Once you've sculpted your beautiful object, you may want to be able to texture it. The brilliant things about sculpties, is that unlike prims where you either have to recreate the object outside of SL or just have a really good idea of how things will map and hope you're right, you can paint directly onto your object in Blender. It's sex.
Once you've done your mapping and your sculpting, go to Texture Paint mode in the pane with your 3d object (assuming you work in the split 3d View/UV Image Editor with the bottom Buttons Window workspace that I find most useful). In the dropdown next to that, there's the view modes: choose Textured with the odd little nubby thing at the top, so you can see what's going on in your object. Select the entire thing with A, and in the texture view pane, create a new image. This one should be big! Bare minimum of 256x256- I generally work in 1024x1024 with the idea that I will scale it down to 512. I want it to be at least double size of the final product though, because I'm not so good at fine control, and really, shrinking down is always a good thing.
Warning: if you have only one face selected when you add this image, only the painting on that face will show! The rest just won't do anything! This can be useful when you, say, want to work with a cluster of faces and keep them separate from the rest of the object. This is not useful when you accidentally do it and can't figure out why the hell your painting isn't working except for one little square.
Unselect in the 3d view with A again, and your object should now be black, black as my soul, with grey lines denoting the faces. Your image should be similarly black, although without the grid. You can, at this point, just start doodling with the default paintbrush, which is rather large, and set to white. However! Hit F9 to be taken to the Object tool panel at the bottom, and there is a panel there, Paint, that gives you control over your brush! Opacity, mode, size, colour, etc, as well as a couple of different painting modes. Brush on your highlights and shadows! It's magic, not only does it show on your 3d model while you're painting, it also shows you exactly what section of the texture you're painting on. I still find I lack fine control, so I tend to do large markers for myself to use in Photoshop, and save off a number of layers (for instance, I do one image for shadows, another for highlights, in the black/white, and use Channels to pull out the stuff I want). Any time you want to use a new image, save your image off with a useful name, and create a new one in the Image menu of the texture pane again.
Another fun and easy cheat for basic shadows, is Ambient Occlusion. This will light your model with global lighting. Its results are very noisy and gritty, so you may want to do a bit of post processing, but it still gives you a quick and easy baseline that's great for some basic shadowing to start from.

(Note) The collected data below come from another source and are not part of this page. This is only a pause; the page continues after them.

-- ==== Sys2Proof/Machine/Types.lean ====
section
/-! DEFINITION. Machine/Types.lean: the data types of the blocks' states that are no register. -/

namespace Sys2Proof.Machine

/-- The statuses an access or a request is answered with (06 R133). -/
inductive Sts where
  | ok | refused | decode | owner | window | wakeDenied | domainOff | timeout | dataErr | staleSeq
  deriving DecidableEq, Repr

/-- The encoding of a status (06 R133). -/
def Sts.code : Sts → Nat
  | .ok => 0 | .refused => 1 | .decode => 2 | .owner => 3 | .window => 4 | .wakeDenied => 5 | .domainOff => 6
  | .timeout => 7 | .dataErr => 8 | .staleSeq => 9

/-- The states of a power domain (01 R30). -/
inductive PState where
  | run | doze | rest | off
  deriving DecidableEq, Repr

/-- The code of a domain state in PWR_DOMd and PG_STAT (19 R529, 03 R75). -/
def PState.code : PState → Nat
  | .run => 0 | .doze => 1 | .rest => 2 | .off => 3

/-- The domain state of a code. -/
def PState.ofCode (n : Nat) : PState :=
  if n = 0 then .run else if n = 1 then .doze else if n = 2 then .rest else .off

/-- One access to a register page: who sends it, to where, of which size, and what it writes (03 R72, R82). -/
structure Acc where
  tnt : Nat
  ni : Nat
  pg : Nat
  off : Nat
  size : Nat
  write : Bool
  val : Word
  deriving DecidableEq, Repr

/-- What the sender of the last access or request got back (06 R133). -/
structure Resp where
  sts : Sts
  data : Word
  bytes : List Byte
  dem : Bool
  late : Bool
  deriving DecidableEq, Repr

/-- The Seam between the logic die and the power die (01 R20, R21); direction `up` is from logic to power. -/
structure Seam where
  failUp : Nat
  failDown : Nat
  goodUp : Nat
  goodDown : Nat
  hold : Bool
  refreshing : Bool
  deriving DecidableEq, Repr

/-- The clock sources (01 R27, R29, R566). `stopped` says that the clock monitor stopped every PLL and firmware has not
restarted them. -/
structure Clocks where
  xtal : Bool
  stopped : Bool
  sysPll : Bool
  dramPll : Bool
  lanePll : Bool
  ppll0 : Bool
  ppll1 : Bool
  deriving DecidableEq, Repr

/-- A line event on its way from the table to its target (02 R64). -/
structure LineEv where
  entry : Nat
  typ : Nat
  target : Nat
  arg : Nat
  deriving DecidableEq, Repr

/-- An instant a tracker-based entry waits for (02 R68). -/
structure TrkInst where
  entry : Nat
  frame : Nat
  line : Nat
  phase : Nat
  deriving DecidableEq, Repr

/-- A line tracker's measurement (02 R67): lines seen in the camera frame, the position of the measurement's first line
start, and the instants pending. -/
structure Tracker where
  lines : Nat
  startFrm : Nat
  startPh : Nat
  complete : Bool
  insts : List TrkInst
  deriving DecidableEq, Repr

/-- The Line Time Base beside its registers (02 R38, R46 to R68): the position (`cyc` cycles into its line), the period that
scales PHASE, generated line starts in a row, whether a camera master is between its frame end and frame start, line starts
and line length of the virtual timing, whether MASTER was committed since the last frame boundary, the MASTER a pending change
waits for, the last 64 periods, the staged LET pairs, the entries fired in this frame, the events on their way, and the trackers. -/
structure Ltb where
  frame : Word
  line : Nat
  cyc : Nat
  pPrev : Nat
  gen : Nat
  blankFill : Bool
  virtK : Nat
  virtV : Nat
  mcommit : Bool
  mreq : Nat
  pers : List Nat
  staged : List (Nat × Word × Word)
  fired : List Nat
  evs : List LineEv
  trk0 : Tracker
  trk1 : Tracker
  deriving DecidableEq, Repr

/-- The tenant table's state beside its registers (04 R98, R104, R107, R109). -/
structure Ten where
  locked : Bool
  lockFail : Bool
  checking : Bool
  recs : List (Word × Word)
  vovf : Bool
  quar : BitVec 16
  deriving DecidableEq, Repr

/-- A power domain: its state, the transition in progress, whether a packet or an interrupt woke it (19 R518, R521), and a
request that waits for the wake in progress (R520). -/
structure Dom where
  st : PState
  tgt : Option PState
  after : Option PState
  woken : Bool
  deriving DecidableEq, Repr

/-- A staged claim: its four words (05 R114). -/
structure ClaimW where
  w0 : Word
  w1 : Word
  w2 : Word
  w3 : Word
  deriving DecidableEq, Repr

/-- A committed claim: its words, tenant and source (05 R113), and the link directions it books, as its route read at its evaluation
(R119). -/
structure Claim where
  tnt : Nat
  src : Nat
  c : ClaimW
  links : List Nat
  deriving DecidableEq, Repr

/-- A queued commit: a tenant's set from one source (an empty set is a withdrawal), or the withdrawal of every claim of the
tenants of a mask (05 R116, R124). -/
inductive Commit where
  | set (tnt src : Nat) (cl : List ClaimW)
  | mask (m : Nat)
  deriving DecidableEq, Repr

/-- What the capacities were last computed from (05 R117, R126): L as a fraction of a second, VT_ACT, the lane rates and each pipe's
HT. -/
structure CapIn where
  l : Nat × Nat
  vt : Nat
  rates : List Nat
  hts : List Nat
  deriving DecidableEq, Repr

/-- The Admission Unit (05 R112 to R126). `wait` holds commits whose source has one queued already; `com` is the committed set as the
accepted commits left it, `eff` the set in effect, and `effSrc` the sources whose accepted set is not in effect yet; `lastOk`,
`lastRef` and `seqs` are kept per tenant's port; `mxRes` tells the MX page how its last submission ended, and `aldRes` the
loader, with the source; `cap` is what the capacities come from, `mxCap` PER and the sub-periods of the accepted matrix
geometry and `mxNew` those of the one submitted; `capRd` says that the capacity registers show an instance. -/
structure Adm where
  staged : List (Nat × ClaimW)
  queue : List Commit
  wait : List Commit
  eval : Option Commit
  com : List Claim
  eff : List Claim
  effPend : Bool
  effSrc : List Nat
  ovr : Bool
  lastOk : BitVec 16
  lastRef : BitVec 16
  seqs : List Nat
  mxRes : Option Bool
  aldRes : Option (Nat × Bool)
  cap : CapIn
  mxCap : Nat × Nat
  mxNew : Nat × Nat
  capRd : Bool
  deriving DecidableEq, Repr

Go back to UV Face Select mode, select all (A), and create a new image again. This also needs to be big really, again bare minimum of twice size (I generally use twice size, and then do a lot of smudging/blurring in PS to tone down the dirtiness). With all still selected, hit Ctrl-Alt-B, and choose Ambient Occlusion from the dropdown. It takes a bit to do all of its interpolation, and you can watch the image being build up in rows. If you've still got Textured selected on your 3d model, you can see exactly how the shades of grey are mapping to your model. Save that image off for use.
It is fully possible to do start to finish texturing in Blender- however I find the tools in PS are easier for me to use, due to familiarity, the vast toolset available there, and the fact I'm not having to worry about rotating a 3d object to get around it in the middle of what I'm doing. There are also a number of other texturing options available- setting up good lighting and doing a Full Render instead of the Ambient Occlusion, for instance, will get you more real baked lighting. Materials let you set things to have inherent reflectiveness for the lighting to play off of as well, so a really well textured shininess is not that difficult. But, these are things that have so far been beyond me- the lighting never seems to listen to me at all, and I ended up with crinkly cellophane looking highlights the time I tried to do a full render. I'm obviously missing a step somewhere, that I'll figure out eventually, once I decide I want something that I can't get otherwise.
You can also open images in the same menu where you create new ones, to do some of this stuff to an image you've already partially prepped (with, say, a pattern), as well as seeing how your current image will map once you've got all of your layers sorted (and paint directly on that, as well- with brush settings you can conceivably paint on some of your detail there).